Introdotto dal mito di Deucalione e Pirra che, dopo la distruzione dell’umanità la ricreano lanciando pietre alle proprie spalle, Sul tetto c’è Mendelssohn sviluppa una ragnatela di storie tragicomiche, che vanno dalla rimozione dei resti mortali del milite ignoto alla malattia che trasforma uno dei protagonisti in una statua vivente. Ventidue capitoli si susseguono a consegnare al lettore una rocambolesca alternanza di punti di vista e di linee narrative parallele, tenute insieme dalle molteplici declinazioni del rapporto tra uomo e statua in cui si imbattono non solo i nazisti, ma anche i tanti piccoli eroi marginali che popolano le strade di Praga e Terezín. Le statue si stagliano come simboli multiformi che osservano, ricordano, salvano, si vendicano, giudicano la piccolezza umana, mentre gli uomini si trasformano in statue insensibili (il titolo originario del romanzo era, del resto, «Uomini e statue»).
Coraggioso tentativo di trovare una forma in grado di descrivere un’epoca difficilmente spiegabile, il romanzo di Weil esibisce un ipnotico caleidoscopio di momenti tragicomici, osservati attraverso lo sguardo obliquo di chi agisce per interesse personale o, al massimo, per salvare la pelle, non certo perché crede nei postulati dell’ideologia nazista.
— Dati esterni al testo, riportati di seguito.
-- ==== Sys2Proof/Decode.lean ====
section
/-! DEFINITION. The decoder and the encoder of bundle operations (R31 to R35, R49 to R60), of the queue harts' words
(R373), and the reading of a table word. A head's OPC, SUB and TL and its tail, as numbers, give an instruction or the
check of R38 that fails. -/

namespace Sys2Proof

/-- The decoding checks 1 to 3 of R38. -/
inductive DecErr where
  | opcode
  | subcode
  | tailfield
  deriving DecidableEq, Repr

namespace Dec

/-! Fields of the tail layouts (R33, R51). -/

def wa (t : Nat) : Nat := t / 0x2000000 % 128
def wb (t : Nat) : Nat := t / 0x40000 % 128
def wc (t : Nat) : Nat := t / 0x800 % 128
def we (t : Nat) : Nat := t % 0x800
def xa (t : Nat) : Nat := t / 0x20000000000 % 128
def xb (t : Nat) : Nat := t / 0x400000000 % 128
def xc (t : Nat) : Nat := t / 0x8000000 % 128
def xoff (t : Nat) : Nat := t / 0x800 % 0x10000
def xlow (t : Nat) : Nat := t % 0x800
def xd (t : Nat) : Nat := t / 0x100000 % 128
def xf (t : Nat) : Nat := t / 0x2000 % 128
def ximm (t : Nat) : Nat := t / 4 % 0x100000000
def e2 (t : Nat) : Nat := t % 4
def ha (t : Nat) : Nat := t / 0x200 % 128
def hb (t : Nat) : Nat := t / 4 % 128

/-! Register kinds (R35). -/

def g (n : Nat) : GReg := BitVec.ofNat 7 n
def vk (n : Nat) : Option VOp :=
  if n < 64 then some (.v (BitVec.ofNat 6 n)) else if n < 72 then some (.q (BitVec.ofNat 3 (n - 64))) else none
def vr (n : Nat) : Option (BitVec 6) := if n < 64 then some (BitVec.ofNat 6 n) else none
def mk (n : Nat) : Option MReg := if n < 8 then some (BitVec.ofNat 3 n) else none
def ck (n : Nat) : Option CReg := if n < 32 then some (BitVec.ofNat 5 n) else none
def lk (n : Nat) : Option LReg := if n < 2 then some (BitVec.ofNat 1 n) else none
def qk (n : Nat) : Option QReg := if 64 ≤ n ∧ n < 72 then some (BitVec.ofNat 3 (n - 64)) else none
def qin (n : Nat) : Option (BitVec 2) := if 64 ≤ n ∧ n < 68 then some (BitVec.ofNat 2 (n - 64)) else none
def nk (n want : Nat) : Option Unit := if n = want then some () else none

/-! SUB schemes (R53). -/

def int (s : Nat) : Option IntTy :=
  match s with
  | 0 => some .i8 | 1 => some .i16 | 2 => some .i32 | 3 => some .i64
  | 4 => some .n8 | 5 => some .n16 | 6 => some .n32 | 7 => some .n64
  | _ => none
/-- Scheme INT of LDX and STX: 3 and 7 are reserved (R127). -/
def intX (s : Nat) : Option IntTy := if s = 3 ∨ s = 7 then none else int s
def wid (s : Nat) : Option Wid :=
  match s with
  | 0 => some .w8 | 1 => some .w16 | 2 => some .w32 | 3 => some .w64
  | _ => none
def iwid (s : Nat) : Option IWid :=
  match s with
  | 0 => some .b8 | 1 => some .b16 | 2 => some .b32
  | _ => none
def rmode (n : Nat) : RMode :=
  match n % 4 with
  | 0 => .rne | 1 => .rtz | 2 => .rdn | _ => .rup
/-- Scheme FV: a float type with its mode, or integer. -/
def fv (s : Nat) : Option (Option (FTy × RMode)) :=
  match s / 4 with
  | 0 => some (some (.f32, rmode s))
  | 1 => some (some (.f16, rmode s))
  | 2 => some (some (.bf16, rmode s))
  | 3 => if s % 4 = 0 then some none else none
  | _ => none
def cond (s : Nat) : Option Cond :=
  match s with
  | 0 => some .eq | 1 => some .ne | 2 => some .lt | 3 => some .le | 4 => some .gt | 5 => some .ge
  | 6 => some .lo | 7 => some .ls | 8 => some .hi | 9 => some .hs
  | _ => none
def scope (s : Nat) : Option Scope :=
  match s with
  | 0 => some .core | 1 => some .die | 2 => some .pkg | 3 => some .sys
  | _ => none
def aop (s : Nat) : Option AOp :=
  match s with
  | 0 => some .add | 1 => some .and | 2 => some .or | 3 => some .xor | 4 => some .minS | 5 => some .maxS
  | 6 => some .minU | 7 => some .maxU | 8 => some .swap
  | _ => none
def fop (s : Nat) : Option FOp :=
  match s with
  | 0 => some .add | 1 => some .min | 2 => some .max
  | _ => none
def cpf (s : Nat) : Option CpField :=
  match s with
  | 0 => some .from | 1 => some .to | 2 => some .len | 3 => some .len1 | 4 => some .len2 | 5 => some .str1
  | 6 => some .str2 | 7 => some .str3 | 8 => some .qsel | 9 => some .act | 10 => some .arg
  | _ => none
def gt (s : Nat) : Option GFmt :=
  match s with
  | 0 => some .f32 | 1 => some .bf16 | 2 => some .f16 | 3 => some .i32
  | _ => none
def gangSize (s : Nat) : Option GangSize :=
  match s with
  | 1 => some .two | 2 => some .four | 3 => some .eight
  | _ => none
def zero (s : Nat) : Option Unit := if s = 0 then some () else none
def upTo (n s : Nat) : Option Nat := if s < n then some s else none
def ab (s : Nat) : Option Ab :=
  match s with
  | 0 => some .a | 1 => some .b
  | _ => none
def pkw (s : Nat) : Option PkW :=
  match s with
  | 0 => some .w16 | 1 => some .w8
  | _ => none
/-- SUB of VCMP: T 0 or 3 with [1:0] = 0; true for integer (R188). -/
def vcmpT (s : Nat) : Option Bool :=
  match s with
  | 0 => some false | 12 => some true
  | _ => none
def fv32 (s : Nat) : Option RMode := if s < 4 then some (rmode s) else none

/-! The memory control word (R54). -/

def spaceOf (n : Nat) : Space :=
  match n % 4 with
  | 0 => .dm | 1 => .ulm | 2 => .wb | _ => .ab
def scopeOf (n : Nat) : Scope :=
  match n % 4 with
  | 0 => .core | 1 => .die | 2 => .pkg | _ => .sys
/-- KIND with SCOPE, which must be 0 unless KIND is 1 or 2. -/
def orderOf (kind sc : Nat) : Option Order :=
  match kind % 4 with
  | 0 => if sc = 0 then some .plain else none
  | 1 => some (.acq (scopeOf sc))
  | 2 => some (.rel (scopeOf sc))
  | _ => if sc = 0 then some .sc else none
/-- MCW with the values of SG and AW that the form requires. -/
def mcw (sg aw e : Nat) : Option Mcw :=
  if e / 2 % 2 = 0 ∧ e / 4 % 2 = sg ∧ e % 2 = aw then
    (orderOf (e / 128 % 4) (e / 32 % 4)).map fun o => ⟨spaceOf (e / 512 % 4), o, e / 16 % 2 == 1, e / 8 % 2 == 1⟩
  else none

/-! The vector control word (R56). -/

def vmask (e : Nat) : Option VMask :=
  if e / 8 % 2 = 1 then some (some (BitVec.ofNat 3 (e % 8))) else if e % 8 = 0 then some none else none
/-- Only MK and MR. -/
def vcwM (e : Nat) : Option VMask := if e / 16 = 0 then vmask e else none
/-- Element type, AUX and mask, with Q = 0. -/
def vcwE (f : Option (FTy × RMode)) (e : Nat) : Option (VElt × Nat × VMask) :=
  if e / 64 % 2 = 0 then
    match f with
    | some (t, md) => if e / 128 = 0 then (vmask e).map fun k => (.flt t md, e / 16 % 4, k) else none
    | none =>
      match iwid (e / 512 % 4), vmask e with
      | some w, some k => some (.int w (e / 256 % 2 == 1) (e / 128 % 2 == 1), e / 16 % 4, k)
      | _, _ => none
  else none
def vcwE0 (f : Option (FTy × RMode)) (e : Nat) : Option (VElt × VMask) :=
  match vcwE f e with
  | some (t, 0, k) => some (t, k)
  | _ => none
/-- U and the mask. -/
def vcwU (e : Nat) : Option (Bool × VMask) :=
  if e / 512 = 0 ∧ e / 16 % 16 = 0 then (vmask e).map fun k => (e / 256 % 2 == 1, k) else none
/-- SAT and the mask. -/
def vcwS (e : Nat) : Option (Bool × VMask) :=
  if e / 256 = 0 ∧ e / 16 % 8 = 0 then (vmask e).map fun k => (e / 128 % 2 == 1, k) else none
/-- Q and the mask. -/
def vcwQ (e : Nat) : Option (Bool × VMask) :=
  if e / 128 = 0 ∧ e / 16 % 4 = 0 then (vmask e).map fun k => (e / 64 % 2 == 1, k) else none
def redOp (n : Nat) : Option RedOp :=
  match n with
  | 0 => some .add | 1 => some .min | 2 => some .max
  | _ => none

def cvt (s e : Nat) : Option (CvtOp × VMask) :=
  if e / 256 = 0 ∧ e / 64 % 2 = 0 then
    let md := rmode (e / 16)
    let sat := e / 128 % 2 == 1
    let plain := decide (e / 16 % 4 = 0) && !sat
    (vmask e).bind fun k =>
      match s with
      | 0 => if plain then some (.f32_i32, k) else none
      | 1 => some (.i32_f32 md sat, k)
      | 2 => if plain then some (.f32_n32, k) else none
      | 3 => some (.n32_f32 md sat, k)
      | 4 => if sat then none else some (.f16_f32 md, k)
      | 5 => if sat then none else some (.bf16_f32 md, k)
      | 6 => if plain then some (.f32_f16, k) else none
      | 7 => if plain then some (.f32_bf16, k) else none
      | _ => none
  else none

/-! Building a result: the SUB check, then the layout, then the fields and the limits of WellFormed. -/

def fin (want tl : Nat) (r : Option Instr) : Except DecErr Instr :=
  if tl = want then
    match r with
    | some i => if i.wf then .ok i else .error .tailfield
    | none => .error .tailfield
  else .error .tailfield

def row {α : Type} (s : Option α) (want tl : Nat) (k : α → Option Instr) : Except DecErr Instr :=
  match s with
  | none => .error .subcode
  | some x => fin want tl (k x)

def chk (c : Bool) (i : Instr) : Option Instr := if c then some i else none

/-! Forms by layout. -/

def none0 (s tl : Nat) (i : Instr) := row (zero s) 0 tl fun _ => some i
def hrGG (s tl t : Nat) (k : GReg → GReg → Instr) :=
  row (zero s) 1 tl fun _ => chk (e2 t == 0) (k (g (ha t)) (g (hb t)))
def hrG (s tl t : Nat) (k : GReg → Instr) :=
  row (zero s) 1 tl fun _ => chk (e2 t == 0 && hb t == 0) (k (g (ha t)))
def hrWid (s tl t : Nat) (k : Wid → GReg → GReg → Instr) :=
  row (wid s) 1 tl fun w => chk (e2 t == 0) (k w (g (ha t)) (g (hb t)))
def hrIntSat (s tl t : Nat) (k : IntTy → Bool → GReg → GReg → Instr) :=
  row (int s) 1 tl fun w => chk (e2 t < 2) (k w (e2 t == 1) (g (ha t)) (g (hb t)))
def wGGG (s tl t : Nat) (k : GReg → GReg → GReg → Instr) :=
  row (zero s) 2 tl fun _ => chk (we t == 0) (k (g (wa t)) (g (wb t)) (g (wc t)))
def wInt (s tl t : Nat) (k : IntTy → GReg → GReg → GReg → Instr) :=
  row (int s) 2 tl fun w => chk (we t == 0) (k w (g (wa t)) (g (wb t)) (g (wc t)))
def wIntSat (s tl t : Nat) (k : IntTy → Bool → GReg → GReg → GReg → Instr) :=
  row (int s) 2 tl fun w => chk (we t < 2) (k w (we t == 1) (g (wa t)) (g (wb t)) (g (wc t)))
def wWid (s tl t : Nat) (k : Wid → GReg → GReg → GReg → Instr) :=
  row (wid s) 2 tl fun w => chk (we t == 0) (k w (g (wa t)) (g (wb t)) (g (wc t)))
def xiGG (s tl t : Nat) (k : GReg → GReg → Word32 → Instr) :=
  row (zero s) 3 tl fun _ => chk (e2 t == 0) (k (g (xa t)) (g (xb t)) (BitVec.ofNat 32 (ximm t)))
def xiWid (s tl t : Nat) (k : Wid → GReg → GReg → Word32 → Instr) :=
  row (wid s) 3 tl fun w => chk (e2 t == 0) (k w (g (xa t)) (g (xb t)) (BitVec.ofNat 32 (ximm t)))
def xiG (s tl t : Nat) (k : GReg → Word32 → Instr) :=
  row (zero s) 3 tl fun _ => chk (e2 t == 0 && xb t == 0) (k (g (xa t)) (BitVec.ofNat 32 (ximm t)))
/-- X.r with OFF16 and nothing in e27[10:0]; fc as given. -/
def xrOff (s tl t : Nat) (k : GReg → GReg → GReg → Off16 → Option Instr) :=
  row (zero s) 3 tl fun _ =>
    if xlow t = 0 then k (g (xa t)) (g (xb t)) (g (xc t)) (BitVec.ofNat 16 (xoff t)) else none
def xrOff2 (s tl t : Nat) (k : GReg → GReg → Off16 → Instr) :=
  row (zero s) 3 tl fun _ =>
    chk (xlow t == 0 && xc t == 0) (k (g (xa t)) (g (xb t)) (BitVec.ofNat 16 (xoff t)))
/-- V-side W forms with an element type. -/
def vE3 (s tl t : Nat) (k : VElt → VMask → VOp → VOp → VOp → Instr) :=
  row (fv s) 2 tl fun f =>
    match vcwE0 f (we t), vk (wa t), vk (wb t), vk (wc t) with
    | some (e, m), some a, some b, some c => some (k e m a b c)
    | _, _, _, _ => none
def vE2 (s tl t : Nat) (k : VElt → VMask → VOp → VOp → Instr) :=
  row (fv s) 2 tl fun f =>
    match vcwE0 f (we t), vk (wa t), vk (wb t) with
    | some (e, m), some a, some b => chk (wc t == 0) (k e m a b)
    | _, _, _ => none
def vR2 (s tl t : Nat) (k : RedOp → VElt → VMask → VOp → VOp → Instr) :=
  row (fv s) 2 tl fun f =>
    match vcwE f (we t), vk (wa t), vk (wb t) with
    | some (e, x, m), some a, some b =>
      match redOp x with
      | some o => chk (wc t == 0) (k o e m a b)
      | none => none
    | _, _, _ => none
def vF2 (s tl t : Nat) (k : RMode → VMask → VOp → VOp → Instr) :=
  row (fv32 s) 2 tl fun md =>
    match vcwM (we t), vk (wa t), vk (wb t) with
    | some m, some a, some b => chk (wc t == 0) (k md m a b)
    | _, _, _ => none
def vZ3 (s tl t : Nat) (k : VMask → VOp → VOp → VOp → Instr) :=
  row (zero s) 2 tl fun _ =>
    match vcwM (we t), vk (wa t), vk (wb t), vk (wc t) with
    | some m, some a, some b, some c => some (k m a b c)
    | _, _, _, _ => none
def vW3 (s tl t : Nat) (k : IWid → VMask → VOp → VOp → VOp → Instr) :=
  row (iwid s) 2 tl fun w =>
    match vcwM (we t), vk (wa t), vk (wb t), vk (wc t) with
    | some m, some a, some b, some c => some (k w m a b c)
    | _, _, _, _ => none
def vW2 (s tl t : Nat) (k : IWid → Bool → VMask → VOp → VOp → Instr) :=
  row (iwid s) 2 tl fun w =>
    match vcwU (we t), vk (wa t), vk (wb t) with
    | some (u, m), some a, some b => chk (wc t == 0) (k w u m a b)
    | _, _, _ => none
def mMMM (s tl t : Nat) (k : MReg → MReg → MReg → Instr) :=
  row (zero s) 2 tl fun _ =>
    match mk (wa t), mk (wb t), mk (wc t) with
    | some a, some b, some c => chk (we t == 0) (k a b c)
    | _, _, _ => none
def hrMM (s tl t : Nat) (k : MReg → MReg → Instr) :=
  row (zero s) 1 tl fun _ =>
    match mk (ha t), mk (hb t) with
    | some a, some b => chk (e2 t == 0) (k a b)
    | _, _ => none
def hrGM (s tl t : Nat) (k : GReg → MReg → Instr) :=
  row (zero s) 1 tl fun _ =>
    match mk (hb t) with
    | some b => chk (e2 t == 0) (k (g (ha t)) b)
    | none => none

def vcond (n : Nat) : VCond :=
  match n % 4 with
  | 0 => .eq | 1 => .ne | 2 => .lt | _ => .le

/-- VCMP: the type from T and U, the condition from AUX; no mask (R57, R188, R193). -/
def vcmpOf (int : Bool) (t : Nat) : Option Instr :=
  let e := we t
  match mk (wa t), vk (wb t), vk (wc t) with
  | some m, some a, some b =>
    if e % 16 = 0 ∧ e / 64 % 4 = 0 then
      if int then
        if e / 512 = 2 then some (.vcmp (vcond (e / 16)) (if e / 256 % 2 = 1 then .n32 else .i32) m a b) else none
      else if e / 256 = 0 then some (.vcmp (vcond (e / 16)) .f32 m a b) else none
    else none
  | _, _, _ => none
È, infatti, un emblematico esempio dell’umorismo ceco, «così particolare, mellifluo e sovversivo» – ha scritto Laurent Binet nel suo fortunato HHhH, che indaga lo stesso periodo storico.
Del resto, Jiří Weil era stato vicino all’avanguardia ceca e influenzato dalle ricerche sovietiche di una nuova teoria della prosa, ciò che lo aiutò a sviluppare in uno suo stile volutamente documentaristico una tipologia di romanzo centrata sui fatti, e aliena a ogni forma di psicologismo.
Il suo titolo più celebre, Una vita con la stella, del 1949, venne pubblicato in italiano nel 1992 da Garzanti con una prefazione di Philip Roth, che ne sottolineava l’ «estrema asciuttezza» dello stile, vicino a quello di Isaac Babel. In un allucinato monologo, il personaggio di Josef Roubíček, imperturbabile impiegato ebreo, portava alle estreme conseguenze l’insana capacità dell’uomo di razionalizzare perfino la «tragica comodità» di una vita ridotta a mera esistenza vegetativa. Nel contesto dell’epoca, dominata dal realismo socialista, alla pubblicazione di un romanzo così brutalmente antieroico seguì la campagna di una stampa che accusava Weil di passività e di mancanza d’eroismo.
Fu dunque solo nel 1960, al termine di una lunga contrattazione con redattori e censori che costrinsero l’autore a alterarne la struttura originaria del romanzo e a rafforzare il ruolo della resistenza e dell’Armata rossa, che uscì, postumo, Sul tetto c’è Mendelssohn. Ed è un peccato che l’edizione italiana, a differenza di quella francese, non contenga in appendice il picaresco capitolo eliminato (e pubblicato solo nel 1990), in cui un intero maiale viene trasportato di contrabbando attraverso tutta Praga all’interno della statua di un angelo.